The last step of our study was the array assay, and we performed it at the sixth day of transfection because this was the middle of experiments, and all target STATs were downregulated both at the mRNA and protein levels. So, we wanted to evaluate the JAK/STAT pathway members changing mRNA expression levels due to siRNA treatment and profiling significant fold changes that might have cellular response when STATs were sufficiently knocked down. According to these results, suppression of STAT3 with any of the anti-STAT3 siRNA resulted with downregulations in the expressions of A2M from “cytokines,” STAT3 from “transcription factors,” STAM from “signal transducers,” and CEBPB from “transcription factors.” Because STATs are activated upon cytokines and signal transducers, the expressional decreases seen in A2M and STAM gave rise to a conclusion that STAT3 signaling could be inhibited upon them. As STAT3 augments the transcriptional activity of CEBPB, we think that as response to gene silencing, CEBPB expression was also downregulated. In a study, 15 CML-diagnosed patients’ and 7 normal donors’ blood materials were analyzed using microarray assay, and they revealed that positive regulators of hematopoietic cell differentiator CEBPB expression were downregulated [24] similar to ours. In another one, when STAT3 signaling was inhibited by specific short hairpin RNAs, they reported that CEBPB expression was also downregulated [25]. As for pro-apoptotic gene STAT1; its expression was upregulated in only modified anti-STAT3 siRNA applied groups which might be the reason of the high apoptosis rate seen at the beginning of the experiments with modified siRNA targeting STAT3.
Inhibition of STAT5A with any of the siRNA targeting STAT5A resulted with PIAS2 and SOCS2 expressional upregulation from “STAT inhibitors” and downregulations of A2M cytokine, STAT5A, and CEBPB from “transcription factors,” and STAM, SOC4, and SOCS5 from “STAT inhibitors” were observed. PIAS2 and SOCS2 were actually responsible for inhibiting the activation of STATs; because STAT5A expression was downregulated following siRNA treatment, we think that the need for the overexpression of these genes was diminished, but due to their upregulation, we concluded that STAT signaling was inhibited. Similar to this result but by doing just the opposite of our experimental setup, Quentmeier et al. have reported that, when SOCS2 was knocked down via RNAi mechanism in cytokine-dependent JAK2V617F mutation positive cell line MB–02, STAT5 phosphorylation was increased, whereas they could not define the underlying mechanism of it [26]. Upon the downregulated genes, CEBPB came forward due to the −185.60-fold decrease of expression in anti-S5A CHL group and led us to think whether activation of this gene might be a new therapeutic target for CML. Because Guerzoni C et al. have reported that CEBPB expression was downregulated in BCR-ABL-positive cells and when they treated leukemia cells with imatinib for 24 h, CEBPB expression was increased about fourfold, and proliferation of leukemic cells was inhibited; thus, it could be a new target gene for CML [27]. Besides this, while CRK expression was highly downregulated by −111.63-fold decrease, MYC was upregulated from “oncogenes” with 2.33-fold with anti-STAT5A CHL siRNA. These results indicated that leukemic cell proliferation was balanced, cancer cells had tendency to survive, and maybe due to the upregulation of MYC, the cells were protected from apoptosis and passed to proliferative phase again. Similar to our results, Ulger et al. have used microarray technology for identification of candidate cancer-related genes in the promyelocytic cell line HL-60 and reported that after genomewide analyses, while MYC was upregulated, CRK was downregulated [28].

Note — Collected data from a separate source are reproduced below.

-- ==== Sys2Proof/Certificates/Slice0/Obligations.lean ====
section
/-! DEFINITION. The statements for the provers, from the spec's numbered rules. `p` stands for any parameters (00_scope.md
R7): `execWith p`, `takeMove p` and `stepWith p` are the machine for them. `exec` and `step` are the case of the machine's own,
whose OPEN ones are free (StepRunsDecodedOperation says so). -/

open Sys2Proof Sys2Proof.Machine

/-! ### Encoding -/

/-- 30_encoding.md R80 to R83: decoding an operation's word gives the operation back, with every operand. -/
def Obligations.DecodeOfEncode : Prop := ∀ i : Instr, decode (encode i) = .ok i

/-- 30_encoding.md R83, R84: a word the decoder accepts is the word of the operation it reads, so no two words mean one
operation and no bit is ignored. -/
def Obligations.EncodeOfDecode : Prop := ∀ (w : Word) (i : Instr), decode w = .ok i → encode i = w

/-- 30_encoding.md R83: the checks of `decode` in their order, with the fields as quotient and remainder by 256. -/
def Obligations.DecodeChecksInOrder : Prop :=
  let codes : List Nat := [0x01, 0x02, 0x03, 0x04, 0x10, 0x20, 0x21, 0x22, 0x23, 0x24, 0x25, 0x30, 0x31]
  ∀ w : Word,
    (w.toNat / 256 ∉ codes → decode w = .error .unknownOp) ∧
    (w.toNat / 256 ∈ codes → w.toNat / 256 ∉ [0x10, 0x31] → w.toNat % 256 ≠ 0 → decode w = .error .immNotZero) ∧
    (w.toNat / 256 ∈ codes → (w.toNat / 256 ∈ [0x10, 0x31] ∨ w.toNat % 256 = 0) →
      ∃ i, decode w = .ok i ∧ (codeOf i.name).toNat = w.toNat / 256 ∧ i.imm.toNat = w.toNat % 256)

/-- 30_encoding.md R81, R83: words written out from the operation map, family after family, and words that are none; R88 to R90:
each pseudo-operation's words decode to the operations it stands for, in their order. -/
def Obligations.SampleWordsDecode : Prop :=
  decode 0b0000000100000000#16 = .ok .pinInit ∧
  decode 0b0000001000000000#16 = .ok .uartInit ∧
  decode 0b0001000001010101#16 = .ok (.spiXfer 0x55) ∧
  decode 0b0010000000000000#16 = .ok .latchWaitLow ∧
  decode 0b0010010000000000#16 = .ok .latchArm ∧
  decode 0b0011000000000000#16 = .ok .uartRecv ∧
  decode 0b0011000111111111#16 = .ok (.uartSend 0xFF) ∧
  decode 0b0010010010000000#16 = .error .immNotZero ∧
  decode 0b0000010100000000#16 = .error .unknownOp ∧
  latchTriggerWords.map decode =
    [.ok .latchWaitLow, .ok .latchDisconnect, .ok .latchTimerStop, .ok .latchDriveHigh, .ok .latchArm] ∧
  bootWords.map decode = [.ok .pinInit, .ok .uartInit, .ok .spiInit, .ok .flickerStart] ∧
  ackWords.map decode = [.ok (.uartSend 0xFF)]

/-! ### Reset -/

/-- 10_state.md R51: the table of reset values. `spi.rx` is unspecified there and left out here. -/
def Obligations.ResetValues : Prop :=
  let r := State.reset
  (∀ p : Pin, pinBit r.pins.ddr p = false ∧ pinBit r.pins.port p = false ∧ level r p = .z) ∧
  r.pins.ready = false ∧
  r.uart.rxEn = false ∧ r.uart.txEn = false ∧ r.uart.configured = false ∧
  r.uart.rxFifo = [] ∧ r.uart.txBuf = none ∧ r.uart.txShift = none ∧
  r.spi.en = false ∧ r.spi.done = false ∧ r.spi.shiftOut = none ∧
  r.lt.run = false ∧ r.lt.connected = false ∧ r.lt.oc = false ∧ r.lt.cnt = 0 ∧ r.lt.cmp = 0 ∧
  r.ft.run = false ∧ r.ft.connected = false ∧ r.ft.oc = false ∧ r.ft.cnt = 0 ∧ r.ft.cmp = 0 ∧
  (∀ q : IrqSource, irqEnable r q = false) ∧
  r.hist.serialIn = [] ∧ r.hist.serialOut = [] ∧ r.hist.busOut = [] ∧ r.hist.busIn = [] ∧ r.hist.edges = [] ∧
  r.faults = [] ∧ r.req.op = none
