-- ==== Sys2Proof/Tests/Slice0.lean ====
section
/-! SUPPORT. The model's own tests. Expected results are those of 95_test_vectors.md (its row's id is in the test's name) or are
worked out by hand from the cited rule. After them, for every statement with hypotheses, a witness that meets them. -/

open Sys2Proof Sys2Proof.Machine

namespace Sys2Proof.Tests

/-! ### Helpers -/

/-- The answer is a next state that passes the check. -/
def answers (r : Result) (q : State → Bool) : Bool :=
  match r with
  | .next t => q t
  | .fault _ => false
  | .refused _ => false

/-- The next state of an answer; the state after reset where there is none. -/
def stateOf (r : Result) : State :=
  match r with
  | .next t => t
  | .fault _ => State.reset
  | .refused _ => State.reset

/-- Parameters for the vectors: the defaults with LATCH_CMP 3 and FLICKER_CMP 2, and the given chain. -/
def vp (chain : List Byte → Byte → Byte) : Params := Config.defaults 3 2 chain 1 1 1

/-- The state after PIN_INIT from reset (vector I-1), written from 40_init.md R101's example. -/
def afterPinInit : State :=
  { State.reset with
    pins :=
      { ddr := { PinBits.zero with txd := true, sck := true, mosi := true, ss := true, latch := true, flicker := true }
        port := { PinBits.zero with txd := true, rxd := true, miso := true }
        ready := true }
    hist := { State.reset.hist with edges := [⟨.latch, .low⟩, ⟨.flicker, .low⟩] } }

/-- `S_B` (95_test_vectors.md, Conventions), for a value of FLICKER_CMP. -/
def booted (flickerCmp : Nat) : State :=
  { afterPinInit with
    uart := { State.reset.uart with rxEn := true, txEn := true, configured := true }
    spi := { State.reset.spi with en := true }
    ft := { State.reset.ft with run := true, cmp := flickerCmp, connected := true } }

/-- `S_B` with FLICKER_CMP 2. -/
def sb : State := booted 2

/-- `S_B` with a latch timer and LATCH's port bit. -/
def latchAt (cnt cmp : Nat) (oc connected run port : Bool) : State :=
  setLatchPort
    { sb with lt := { run := run, cnt := cnt, cmp := cmp, connected := connected, oc := oc, ie := false } } port

/-- `s` with results going to `x[n]`. -/
def toVar (n : Nat) (s : State) : State := { s with req := { s.req with dst := some n } }

/-- `s` with `i` held at its `await`. -/
def held (i : Instr) (s : State) : State := s.setOp (some { issued := .op i, stage := 1 })

/-- `s` with that program and the coming choices of who moves. -/
def program (ws : List Word) (ms : List Move) (s : State) : State :=
  { s with req := { s.req with queue := ws.map (fun w => { word := w, dst := none }) }, sched := ms }

/-- `n` steps of one agent. -/
def ticks (p : Params) (m : Move) (n : Nat) (s : State) : State :=
  match n with
  | 0 => s
  | k + 1 => agentStep p m (ticks p m k s)

/-! ### Lines that are not well formed (30_encoding.md R87) -/

theorem test_wf_byte_on_an_operation_without_operand :
    Line.immOk ⟨.op .latchArm, some 1, none⟩ = false ∧ Line.wf ⟨.op .latchArm, some 1, none⟩ = false := by decide
theorem test_wf_byte_missing : Line.wf ⟨.op .uartSend, none, none⟩ = false := by decide
theorem test_wf_destination_without_result :
    Line.dstOk ⟨.op .uartSend, some 1, some 0⟩ = false ∧ Line.wf ⟨.op .uartSend, some 1, some 0⟩ = false := by decide
theorem test_wf_good_lines :
    Line.wf ⟨.op .spiXfer, some 1, some 0⟩ = true ∧ Line.wf ⟨.op .uartRecv, none, none⟩ = true ∧
      Line.wf ⟨.ack, none, none⟩ = true := by decide

/-! ### Decoding: words written out bit by bit from 30_encoding.md R80 and R81 -/

theorem test_decode_setup_words :
    decode 0b0000000100000000#16 = .ok .pinInit ∧ decode 0b0000001000000000#16 = .ok .uartInit ∧
    decode 0b0000001100000000#16 = .ok .spiInit ∧ decode 0b0000010000000000#16 = .ok .flickerStart := by decide
theorem test_decode_spi_words :
    decode 0b0001000000000000#16 = .ok (.spiXfer 0) ∧ decode 0b0001000011111111#16 = .ok (.spiXfer 255) ∧
    decode 0b0001000001010101#16 = .ok (.spiXfer 0x55) ∧ decode 0b0001000010000001#16 = .ok (.spiXfer 129) := by decide
theorem test_decode_latch_words :
    decode 0b0010000000000000#16 = .ok .latchWaitLow ∧ decode 0b0010000100000000#16 = .ok .latchDisconnect ∧
    decode 0b0010001000000000#16 = .ok .latchTimerStop ∧ decode 0b0010001100000000#16 = .ok .latchDriveHigh ∧
    decode 0b0010010000000000#16 = .ok .latchArm ∧ decode 0b0010010100000000#16 = .ok .latchRead := by decide
theorem test_decode_uart_words :
    decode 0b0011000000000000#16 = .ok .uartRecv ∧ decode 0b0011000100000000#16 = .ok (.uartSend 0) ∧
    decode 0b0011000111111111#16 = .ok (.uartSend 0xFF) ∧ decode 0b0011000101000001#16 = .ok (.uartSend 65) := by decide

/-- Vectors E-7 to E-12. -/
theorem test_decode_unknown_operations :
    [0x0000, 0x0500, 0x1100, 0x2600, 0x3200, 0xFFFF].map decode = List.replicate 6 (.error .unknownOp) := by decide
/-- Vectors E-13 to E-16. -/
theorem test_decode_operand_not_zero :
    [0x0101, 0x2480, 0x30FF, 0x0201].map decode = List.replicate 4 (.error .immNotZero) := by decide

theorem test_encode_words :
    encode .latchRead = 0x2500 ∧ encode (.spiXfer 0x33) = 0x1033 ∧ encode (.uartSend 0x41) = 0x3141 := by decide
theorem test_decode_table_word :
    decodeTableWord 16 0x2500 = some .latchRead ∧ decodeTableWord 16 0x1033 = some (.spiXfer 0x33) ∧
    decodeTableWord 16 0x0500 = none := by decide

/-! ### Assembly (30_encoding.md R87 to R90) -/

theorem test_assemble_byte_forms :
    assembleLine "SPI_XFER #0x55 -> x0".toList = .ok [0x1055] ∧
    assembleLine "again: UART_SEND #0b01000001 ; A".toList = .ok [0x3141] ∧
    assembleLine "UART_SEND #255".toList = .ok [0x31FF] := by decide
theorem test_assemble_pseudo_operations :
    assembleLine "LATCH_TRIGGER".toList = .ok [0x2000, 0x2100, 0x2200, 0x2300, 0x2400] ∧
    assembleLine "BOOT".toList = .ok [0x0100, 0x0200, 0x0300, 0x0400] ∧
    assembleLine "ACK".toList = .ok [0x31FF] := by decide
/-- Both spellings of a destination that the spec writes (41_spi.md R121, 95_test_vectors.md U-7). -/
theorem test_assemble_destinations :
    parseLine "UART_RECV -> x[12]".toList = .ok (some ⟨.op .uartRecv, none, some 12⟩) ∧
    parseLine "UART_RECV -> x12".toList = .ok (some ⟨.op .uartRecv, none, some 12⟩) ∧
    parseLine "UART_RECV -> x[12".toList = .error .badOperand ∧
    parseLine "UART_RECV -> x[]".toList = .error .badOperand := by decide
/-- The choices of entry 24: leading zeros, and lines without a mnemonic. -/
theorem test_assemble_choices :
    assembleLine "UART_SEND #007".toList = .ok [0x3107] ∧ assembleLine "UART_SEND #0256".toList = .error .badOperand ∧
    assembleLine "".toList = .ok [] ∧ assembleLine "loop: ; nothing".toList = .ok [] := by decide
theorem test_assemble_refuses :
    assembleLine "UART_SEND #256".toList = .error .badOperand ∧
    assembleLine "PIN_INIT #1".toList = .error .illFormed ∧
    assembleLine "NOP".toList = .error .unknownMnemonic := by decide

/-! ### A program from reset -/

/-- Program P1: BOOT takes reset to `S_B`. -/
theorem test_p1_boot :
    runMoves (vp noChain) [.req, .req, .req, .req] (program bootWords [] State.reset) = .next sb := rfl
/-- Vector I-16: the three setups in another order. -/
theorem test_i16_setup_order :
    runMoves (vp noChain) [.req, .req, .req] (program [0x0400, 0x0300, 0x0200] [] afterPinInit) = .next sb := rfl
theorem test_step_runs_fetched_word :
    answers (step (State.reset.withFetchWord 16 0x0100))
      (fun t => t.pins == afterPinInit.pins && t.req.op == none && t.req.queue == [] && t.sched == []) = true := by decide
/-- Vector E-7 and X-1: an illegal word. -/
theorem test_e7_illegal_word :
    answers (step (sb.withFetchWord 16 0))
      (fun t => t.faults == [.illegalOperation 0] && halted t &&
        t.req.op == some { issued := .illegal 0, stage := 0 } && t.pins == sb.pins) = true := by decide
/-- Vector E-16: decoding comes before the setup checks. -/
theorem test_e16_decode_first :
    answers (step (State.reset.withFetchWord 16 0x0201)) (fun t => t.faults == [.illegalOperation 0x0201]) = true := by
  decide

/-- 00_scope.md R7: steps with other legal parameters. Vector U-3 (depth 2), L-12 and L-14 (CLEAR, LATCH_CMP 0), L-16 (NORMAL). -/
theorem test_r7_other_parameters :
    answers (runMoves { vp noChain with rxFifoDepth := 2 } [.up 0x41 true, .up 0x42 true] sb)
      (fun t => t.uart.rxFifo == [0x41, 0x42] && t.faults == []) = true ∧
    answers (runMoves { vp noChain with latchAction := .clear, latchCmp := 0 } [.req, .lt, .lt]
        (program [0x2400] [] (latchAt 0 0 false false false true)))
      (fun t => t.hist.edges == sb.hist.edges ++ [⟨.latch, .low⟩]) = true ∧
    answers (stepWith { vp noChain with latchMode := .normal } (program [] [.lt] (latchAt 3 3 true true true true)))
      (fun t => t.lt.cnt == 4 && !t.lt.oc) = true := by decide

/-! ### Setup operations -/

/-- Vector I-1. -/
theorem test_i1_pin_init : exec .pinInit State.reset = .next afterPinInit := rfl
/-- Vector I-3: a second PIN_INIT with the flicker line high. -/
theorem test_i3_pin_init_again :
    answers (exec .pinInit { sb with ft := { sb.ft with oc := true } })
      (fun t => t == { sb with ft := { sb.ft with oc := true } } && level t .flicker == .high) = true := by decide
/-- Vector I-7. -/
theorem test_i7_uart_init :
    answers (exec .uartInit afterPinInit) (fun t => t.uart == sb.uart && !rxReady t && txReady t) = true := by decide
/-- Vectors I-4 and I-8. -/
theorem test_i4_i8_uart_init_faults :
    answers (exec .uartInit State.reset) (fun t => t.faults == [.notConfigured .uartInit .pins] && halted t) = true ∧
    answers (exec .uartInit sb) (fun t => t.faults == [.reconfigured .uartInit] && t.uart == sb.uart) = true := by decide
/-- Vector I-9. -/
theorem test_i9_spi_init :
    answers (exec .spiInit afterPinInit) (fun t => t.spi == sb.spi && t.pins == afterPinInit.pins) = true := by decide
/-- Vector I-10. -/
theorem test_i10_spi_init_again :
    answers (exec .spiInit sb) (fun t => t.faults == [.reconfigured .spiInit] && halted t) = true := by decide
/-- Vector I-11. -/
theorem test_i11_flicker_start :
    exec .flickerStart afterPinInit =
      .next { afterPinInit with ft := { afterPinInit.ft with
        cnt := 0, cmp := Config.params.flickerCmp, oc := false, connected := true, run := true } } := rfl
/-- Vector F-5. -/
theorem test_f5_flicker_start_again :
    answers (exec .flickerStart sb)
      (fun t => t.faults == [.reconfigured .flickerStart] && halted t && moveEnabled .ft t) = true := by decide
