-- ==== Sys2Proof/Machine/Quantizer.lean ====
section
/-! DEFINITION. Unit U-B, the length quantizer (41_length_quantizer.md): the threshold ROM, the length
code, and the command LCAP. -/

namespace Sys2Proof.Machine

/-! ### The threshold ROM (rules R62, R150, R151; log 9) -/

/-- The four constraints of rule R151 on a threshold table. -/
def topvalOk (t : Nat → U64) : Bool :=
  decide (t 0 = 1#64) && decide (t 255 = BitVec.allOnes 64)
    && (List.range 255).all (fun i => decide (t i < t (i + 1)))
    && decide (t 5 < 12#64 ∧ 12#64 ≤ t 6)
    && decide (t 6 < 19#64 ∧ 19#64 ≤ t 7)
    && decide (t 52 < 65536#64 ∧ 65536#64 ≤ t 53)

/-- Some table that meets rule R151. It stands in only where `Config.topvalRaw` does not meet the
constraints; its entries mean nothing else (log 9). -/
def topvalStandIn (i : Nat) : U64 :=
  if i ≤ 5 then BitVec.ofNat 64 (i + 1)
  else if i = 6 then 12#64
  else if i ≤ 52 then BitVec.ofNat 64 (i + 12)
  else if i ≤ 254 then BitVec.ofNat 64 (i + 65483)
  else BitVec.allOnes 64

/-- `TOPVAL[i]` (rules R62, R150): any table that meets rule R151. `Config.topvalRaw` is opaque, so what
is proved of `topval` is proved of every such table (DESIGN CHOICE, safe: log 9). -/
def topval (i : Nat) : U64 :=
  if topvalOk Config.topvalRaw then Config.topvalRaw i else topvalStandIn i

/-! ### The length code -/

/-- The least index of `i, i+1, …, i+fuel` whose threshold is at least `len`, the last where none is. -/
def firstReaching (t : Nat → U64) (len : U64) : Nat → Nat → Nat
  | 0, i => i
  | fuel + 1, i => if len ≤ t i then i else firstReaching t len fuel (i + 1)

/-- `l_capturing(len)` (rule R152): the smallest `i` in 0..255 with `len <= TOPVAL[i]`. -/
def lCapturing (len : U64) : Byte := BitVec.ofNat 8 (firstReaching topval len 255 0)

/-! ### LCAP -/

/-- LCAP (rule R154): the length code of `v`. No state is read or written; legal in every mode. -/
def execLcap (v : U64) (s : State) : Host.Outcome State Fault Refusal :=
  complete s (.ok (s, [lCapturing v]))

end Sys2Proof.Machine
end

Silencing STAT5B with either modified or unmodified siRNAs resulted with upregulation of PIAS2 from “STAT inhibitors” and downregulation of STAM, STAT5B, SOCS4, and SOCS5 expressions. As PIAS2 is a negative regulator of STATs that binds to activated STAT dimers and prevent them from binding to DNA, upregulation of PIAS2 after silencing both STAT5A and -5B revealed that, cytokine/growth factors’ signaling that was responsible for activating JAK/STAT pathway was switched off. The SOCS4 and SOCS5 genes are discovered recently as inducible feedback inhibitors, and they are labile and undergo proteasome-dependent degradation in a few hours within the cell due to their 1–2 h long half-life [29] we speculated that, the extra need for such a negative control mechanism was reduced due to STAT5 knockdown, and their endogenous levels might already be very low in cells to make a considerable impact upon leukemic cells at the sixth day of analyses.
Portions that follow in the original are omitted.